The classification of the anomaly of ureters is based on such signs as their number, position, shape and structure. To date, the classification accepted at the 2nd All-Union Congress of Urologists in 1978 is generally recognized:

  • anomalies of the number of kidneys (aplasia, doubling, trebling, etc.);
  • abnormalities of the kidneys position (retrocaval ureter, retroileal ureter, ectopic ureter opening);
  • anomalies of the form of the kidneys (corkscrew, annular ureter);
  • abnormalities of the kidney structure (kidney hypoplasia, neuromuscular dysplasia, including achalasia, megaureter, hydroureteronephrosis, diverticulum valves, ureterocele).

trusted-source[1], [2], [3]

Forms

trusted-source[4], [5], [6], [7]

Anomalies in the number of ureters

Aplasia (agenesis) of the ureter is an extremely rare anomaly.
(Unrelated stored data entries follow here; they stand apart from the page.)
@[simp] theorem putRx_pending (n : Nat) (x : RxCtx) : (putRx s n x).pending = s.pending := rfl
@[simp] theorem putRx_out (n : Nat) (x : RxCtx) : (putRx s n x).out = s.out := rfl
@[simp] theorem putRx_free (n : Nat) (x : RxCtx) : (putRx s n x).free = s.free := rfl
@[simp] theorem putRx_clk (n : Nat) (x : RxCtx) : (putRx s n x).clk = s.clk := rfl
@[simp] theorem putRx_lap (n : Nat) (x : RxCtx) : (putRx s n x).lap = s.lap := rfl
@[simp] theorem putRx_glb (n : Nat) (x : RxCtx) : (putRx s n x).glb = s.glb := rfl
@[simp] theorem putRx_coach (n : Nat) (x : RxCtx) : (putRx s n x).coach = s.coach := rfl
@[simp] theorem putRx_sel (n : Nat) (x : RxCtx) : (putRx s n x).sel = s.sel := rfl
@[simp] theorem putRx_sta (n : Nat) (x : RxCtx) : (putRx s n x).sta = s.sta := rfl
@[simp] theorem putRx_fus (n : Nat) (x : RxCtx) : (putRx s n x).fus = s.fus := rfl
@[simp] theorem putRx_fwu (n : Nat) (x : RxCtx) : (putRx s n x).fwu = s.fwu := rfl
@[simp] theorem putRx_mpl (n : Nat) (x : RxCtx) : (putRx s n x).mpl = s.mpl := rfl
@[simp] theorem putRx_lanes (n : Nat) (x : RxCtx) : (putRx s n x).lanes = s.lanes := rfl
@[simp] theorem putRx_reqs (n : Nat) (x : RxCtx) : (putRx s n x).reqs = s.reqs := rfl
@[simp] theorem putRx_slotGen (n : Nat) (x : RxCtx) : (putRx s n x).slotGen = s.slotGen := rfl
@[simp] theorem putRx_jdg (n : Nat) (x : RxCtx) : (putRx s n x).jdg = s.jdg := rfl
@[simp] theorem putRx_stp (n : Nat) (x : RxCtx) : (putRx s n x).stp = s.stp := rfl
@[simp] theorem putRx_srg (n : Nat) (x : RxCtx) : (putRx s n x).srg = s.srg := rfl
@[simp] theorem putRx_xz (n : Nat) (x : RxCtx) : (putRx s n x).xz = s.xz := rfl
@[simp] theorem putRx_btn (n : Nat) (x : RxCtx) : (putRx s n x).btn = s.btn := rfl
@[simp] theorem putRx_rly (n : Nat) (x : RxCtx) : (putRx s n x).rly = s.rly := rfl
@[simp] theorem putRx_pac (n : Nat) (x : RxCtx) : (putRx s n x).pac = s.pac := rfl
@[simp] theorem putRx_bib (n : Nat) (x : RxCtx) : (putRx s n x).bib = s.bib := rfl
@[simp] theorem putRx_mar (n : Nat) (x : RxCtx) : (putRx s n x).mar = s.mar := rfl
@[simp] theorem putRx_hif (n : Nat) (x : RxCtx) : (putRx s n x).hif = s.hif := rfl
@[simp] theorem putRx_cap (n : Nat) (x : RxCtx) : (putRx s n x).cap = s.cap := rfl
@[simp] theorem putRx_spi (n : Nat) (x : RxCtx) : (putRx s n x).spi = s.spi := rfl
@[simp] theorem putRx_uar (n : Nat) (x : RxCtx) : (putRx s n x).uar = s.uar := rfl
@[simp] theorem putRx_i2c (n : Nat) (x : RxCtx) : (putRx s n x).i2c = s.i2c := rfl
@[simp] theorem putRx_jtg (n : Nat) (x : RxCtx) : (putRx s n x).jtg = s.jtg := rfl
@[simp] theorem putRx_mem (n : Nat) (x : RxCtx) : (putRx s n x).mem = s.mem := rfl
A bilateral anomaly is usually combined with bilateral renal agenesis, less often with a bilateral multicystic kidney, it is incompatible with life.

Duplication of the ureter is the most common congenital anomaly of the urinary tract. In this case, one ureter collects urine from the upper half of the kidney, and the other - from the lower one. It is characteristic that the upper half is smaller and consists on the average of only two or three cups. Duplication of the ureter may be complete (ureter duplex) or incomplete (ureter fissus). Incomplete doubling of the ureter occurs in the case of premature division of the mesonephrosis duct (before the fusion with the metanephrogenic blastema occurs) on the branch. This division can begin both in the most distal and in the most proximal parts of the ureter.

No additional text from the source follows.